# Audi's In The Park 7 Photos - Billing Aquadrome



## The Gachet (Jul 23, 2006)

Here are a number of photos from another very enjoyable event last Sunday at 'Audi's In The Park' held at Billing Aquadrome with both the TTF and TTOC crew being present ! 

Both stands had a great representation of the various TT models from over the years on display with the TTOC even winning best club display !!! 8)













































































































































































































More to follow...  :lol:


----------



## The Gachet (Jul 23, 2006)




----------



## Bartsimpsonhead (Aug 14, 2011)

Great pics of an awesome day Paul - surprised there aren't any of that Boss C63 though! I guess you've kept them back for 'private viewing'...


----------



## The Gachet (Jul 23, 2006)

Bartsimpsonhead said:


> Great pics of an awesome day Paul - surprised there aren't any of that Boss C63 though!
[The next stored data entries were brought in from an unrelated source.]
-- ==== Sys2Proof/Laws/Regs.lean ====
section
/-! SUPPORT. Reading registers and fields after writing them, and what events and log records leave alone. -/

namespace Sys2Proof.Machine

variable (s : State)

@[simp] theorem State.modEff_reg (f) (k : Nat) : (s.modEff f).reg k = s.reg k := rfl
@[simp] theorem State.modMode_reg (f) (k : Nat) : (s.modMode f).reg k = s.reg k := rfl
@[simp] theorem State.modClk_reg (f) (k : Nat) : (s.modClk f).reg k = s.reg k := rfl
@[simp] theorem State.modPwr_reg (f) (k : Nat) : (s.modPwr f).reg k = s.reg k := rfl
@[simp] theorem State.modPanel_reg (f) (k : Nat) : (s.modPanel f).reg k = s.reg k := rfl
@[simp] theorem State.modBoot_reg (f) (k : Nat) : (s.modBoot f).reg k = s.reg k := rfl
@[simp] theorem State.modBus_reg (f) (k : Nat) : (s.modBus f).reg k = s.reg k := rfl
@[simp] theorem State.modLog_reg (f) (k : Nat) : (s.modLog f).reg k = s.reg k := rfl
@[simp] theorem State.modRam_reg (f) (k : Nat) : (s.modRam f).reg k = s.reg k := rfl
@[simp] theorem State.modMem_reg (f) (k : Nat) : (s.modMem f).reg k = s.reg k := rfl
@[simp] theorem State.modScene_reg (f) (k : Nat) : (s.modScene f).reg k = s.reg k := rfl
@[simp] theorem State.modCoil_reg (f) (k : Nat) : (s.modCoil f).reg k = s.reg k := rfl
@[simp] theorem State.modWv_reg (f) (k : Nat) : (s.modWv f).reg k = s.reg k := rfl
@[simp] theorem State.modFrs_reg (f) (k : Nat) : (s.modFrs f).reg k = s.reg k := rfl
@[simp] theorem State.modRim_reg (f) (k : Nat) : (s.modRim f).reg k = s.reg k := rfl
@[simp] theorem State.modScan_reg (f) (k : Nat) : (s.modScan f).reg k = s.reg k := rfl
@[simp] theorem State.modWeft_reg (f) (k : Nat) : (s.modWeft f).reg k = s.reg k := rfl
@[simp] theorem State.modLan_reg (f) (k : Nat) : (s.modLan f).reg k = s.reg k := rfl
@[simp] theorem State.modFab_reg (f) (k : Nat) : (s.modFab f).reg k = s.reg k := rfl
@[simp] theorem State.modTim_reg (f) (k : Nat) : (s.modTim f).reg k = s.reg k := rfl
@[simp] theorem State.modLeaf_reg (f) (k : Nat) : (s.modLeaf f).reg k = s.reg k := rfl
@[simp] theorem State.modNvs_reg (f) (k : Nat) : (s.modNvs f).reg k = s.reg k := rfl
@[simp] theorem State.modThm_reg (f) (k : Nat) : (s.modThm f).reg k = s.reg k := rfl
@[simp] theorem State.modSecu_reg (f) (k : Nat) : (s.modSecu f).reg k = s.reg k := rfl
@[simp] theorem State.modFreeCtr_reg (f) (k : Nat) : (s.modFreeCtr f).reg k = s.reg k := rfl
@[simp] theorem State.modPending_reg (f) (k : Nat) : (s.modPending f).reg k = s.reg k := rfl

@[simp] theorem State.effSet_reg (k : Nat) (v : BitVec 32) (k' : Nat) : (s.effSet k v).reg k' = s.reg k' := rfl
@[simp] theorem State.dropEff_reg (p : Nat → Bool) (k : Nat) : (s.dropEff p).reg k = s.reg k := rfl
@[simp] theorem State.latchAll_reg (p : Nat → Bool) (k : Nat) : (s.latchAll p).reg k = s.reg k := rfl
@[simp] theorem State.hbmWr_reg (a : Nat) (bs : List Byte) (k : Nat) : (s.hbmWr a bs).reg k = s.reg k := rfl
@[simp] theorem State.sramWr_reg (a : Nat) (bs : List Byte) (k : Nat) : (s.sramWr a bs).reg k = s.reg k := rfl

@[simp] theorem State.modEff_rd (f) (g : Fld) (i x : Nat) : (s.modEff f).rd g i x = s.rd g i x := rfl
@[simp] theorem State.modMode_rd (f) (g : Fld) (i x : Nat) : (s.modMode f).rd g i x = s.rd g i x := rfl
@[simp] theorem State.modClk_rd (f) (g : Fld) (i x : Nat) : (s.modClk f).rd g i x = s.rd g i x := rfl
@[simp] theorem State.modPwr_rd (f) (g : Fld) (i x : Nat) : (s.modPwr f).rd g i x = s.rd g i x := rfl
@[simp] theorem State.modPanel_rd (f) (g : Fld) (i x : Nat) : (s.modPanel f).rd g i x = s.rd g i x := rfl
@[simp] theorem State.modBoot_rd (f) (g : Fld) (i x : Nat) : (s.modBoot f).rd g i x = s.rd g i x := rfl
@[simp] theorem State.modBus_rd (f) (g : Fld) (i x : Nat) : (s.modBus f).rd g i x = s.rd g i x := rfl
@[simp] theorem State.modLog_rd (f) (g : Fld) (i x : Nat) : (s.modLog f).rd g i x = s.rd g i x := rfl
@[simp] theorem State.modRam_rd (f) (g : Fld) (i x : Nat) : (s.modRam f).rd g i x = s.rd g i x := rfl
@[simp] theorem State.modMem_rd (f) (g : Fld) (i x : Nat) : (s.modMem f).rd g i x = s.rd g i x := rfl
@[simp] theorem State.modScene_rd (f) (g : Fld) (i x : Nat) : (s.modScene f).rd g i x = s.rd g i x := rfl
@[simp] theorem State.modCoil_rd (f) (g : Fld) (i x : Nat) : (s.modCoil f).rd g i x = s.rd g i x := rfl
@[simp] theorem State.modWv_rd (f) (g : Fld) (i x : Nat) : (s.modWv f).rd g i x = s.rd g i x := rfl
@[simp] theorem State.modFrs_rd (f) (g : Fld) (i x : Nat) : (s.modFrs f).rd g i x = s.rd g i x := rfl
@[simp] theorem State.modRim_rd (f) (g : Fld) (i x : Nat) : (s.modRim f).rd g i x = s.rd g i x := rfl
@[simp] theorem State.modScan_rd (f) (g : Fld) (i x : Nat) : (s.modScan f).rd g i x = s.rd g i x := rfl
@[simp] theorem State.modWeft_rd (f) (g : Fld) (i x : Nat) : (s.modWeft f).rd g i x = s.rd g i x := rfl
@[simp] theorem State.modLan_rd (f) (g : Fld) (i x : Nat) : (s.modLan f).rd g i x = s.rd g i x := rfl
@[simp] theorem State.modFab_rd (f) (g : Fld) (i x : Nat) : (s.modFab f).rd g i x = s.rd g i x := rfl
@[simp] theorem State.modTim_rd (f) (g : Fld) (i x : Nat) : (s.modTim f).rd g i x = s.rd g i x := rfl
@[simp] theorem State.modLeaf_rd (f) (g : Fld) (i x : Nat) : (s.modLeaf f).rd g i x = s.rd g i x := rfl
@[simp] theorem State.modNvs_rd (f) (g : Fld) (i x : Nat) : (s.modNvs f).rd g i x = s.rd g i x := rfl
@[simp] theorem State.modThm_rd (f) (g : Fld) (i x : Nat) : (s.modThm f).rd g i x = s.rd g i x := rfl
@[simp] theorem State.modSecu_rd (f) (g : Fld) (i x : Nat) : (s.modSecu f).rd g i x = s.rd g i x := rfl
@[simp] theorem State.modFreeCtr_rd (f) (g : Fld) (i x : Nat) : (s.modFreeCtr f).rd g i x = s.rd g i x := rfl
@[simp] theorem State.modPending_rd (f) (g : Fld) (i x : Nat) : (s.modPending f).rd g i x = s.rd g i x := rfl
@[simp] theorem State.effSet_rd (k : Nat) (v : BitVec 32) (g : Fld) (i x : Nat) : (s.effSet k v).rd g i x = s.rd g i x := rfl
@[simp] theorem State.dropEff_rd (p : Nat → Bool) (g : Fld) (i x : Nat) : (s.dropEff p).rd g i x = s.rd g i x := rfl
@[simp] theorem State.latchAll_rd (p : Nat → Bool) (g : Fld) (i x : Nat) : (s.latchAll p).rd g i x = s.rd g i x := rfl
@[simp] theorem State.hbmWr_rd (a : Nat) (b : List Byte) (g : Fld) (i x : Nat) : (s.hbmWr a b).rd g i x = s.rd g i x := rfl
@[simp] theorem State.sramWr_rd (a : Nat) (b : List Byte) (g : Fld) (i x : Nat) : (s.sramWr a b).rd g i x = s.rd g i x := rfl
@[simp] theorem State.setReg_ram (k : Nat) (v : BitVec 32) : (s.setReg k v).ram = s.ram := s.modRegs_ram _
@[simp] theorem State.wr_ram (f : Fld) (v i x : Nat) : (s.wr f v i x).ram = s.ram := s.setReg_ram _ _
@[simp] theorem State.wrB_ram (f : Fld) (v : Bool) (i x : Nat) : (s.wrB f v i x).ram = s.ram := s.setReg_ram _ _
@[simp] theorem State.bump_ram (f : Fld) (n i x : Nat) : (s.bump f n i x).ram = s.ram := s.setReg_ram _ _

theorem State.setReg_reg (k : Nat) (v : BitVec 32) (k' : Nat) : (s.setReg k v).reg k' = if k' = k then v else s.reg k' :=
  tget_tset _ s.regs k k' v

theorem State.wr_reg (f : Fld) (v i x k : Nat) :
    (s.wr f v i x).reg k =
      if k = f.key i x then BitVec.ofNat 32 (setBits (s.reg (f.key i x)).toNat f.hi f.lo v) else s.reg k :=
  s.setReg_reg _ _ _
I guess you've kept them back for 'private viewing'...


What C63 was that then Martin !?! :wink: [smiley=sweetheart.gif]


----------



## Bartsimpsonhead (Aug 14, 2011)

The Gachet said:


> Bartsimpsonhead said:
> 
> 
> > Great pics of an awesome day Paul - surprised there aren't any of that Boss C63 though! I guess you've kept them back for 'private viewing'...
> ...


Oooooh, who's ya daddy! [smiley=gorgeous.gif]


----------



## jamman (May 6, 2002)

Ok I've kept quiet long enough whose is that bloody TT with the camouflage bits and and the white wheels I wince every time I look at it (which I guess is the intention) :lol:

Great pics Mr DJ


----------



## Bartsimpsonhead (Aug 14, 2011)

jamman said:


> Ok I've kept quiet long enough whose is that bloody TT with the camouflage bits and and the white wheels I wince every time I look at it (which I guess is the intention) :lol:
> 
> Great pics Mr DJ


That's a chap from the Facebook group - very nice bloke, just likes to try different things all the time (only painted his wheels himself a few days before the event) - admittedly not for the purist, but something different and a lot of people did talk to him about it which I guess the the intention.


----------



## jamman (May 6, 2002)

Ahhh Facebook the place where you can be friends with people you don't even know. :roll:

Always good to be a little "different" imo.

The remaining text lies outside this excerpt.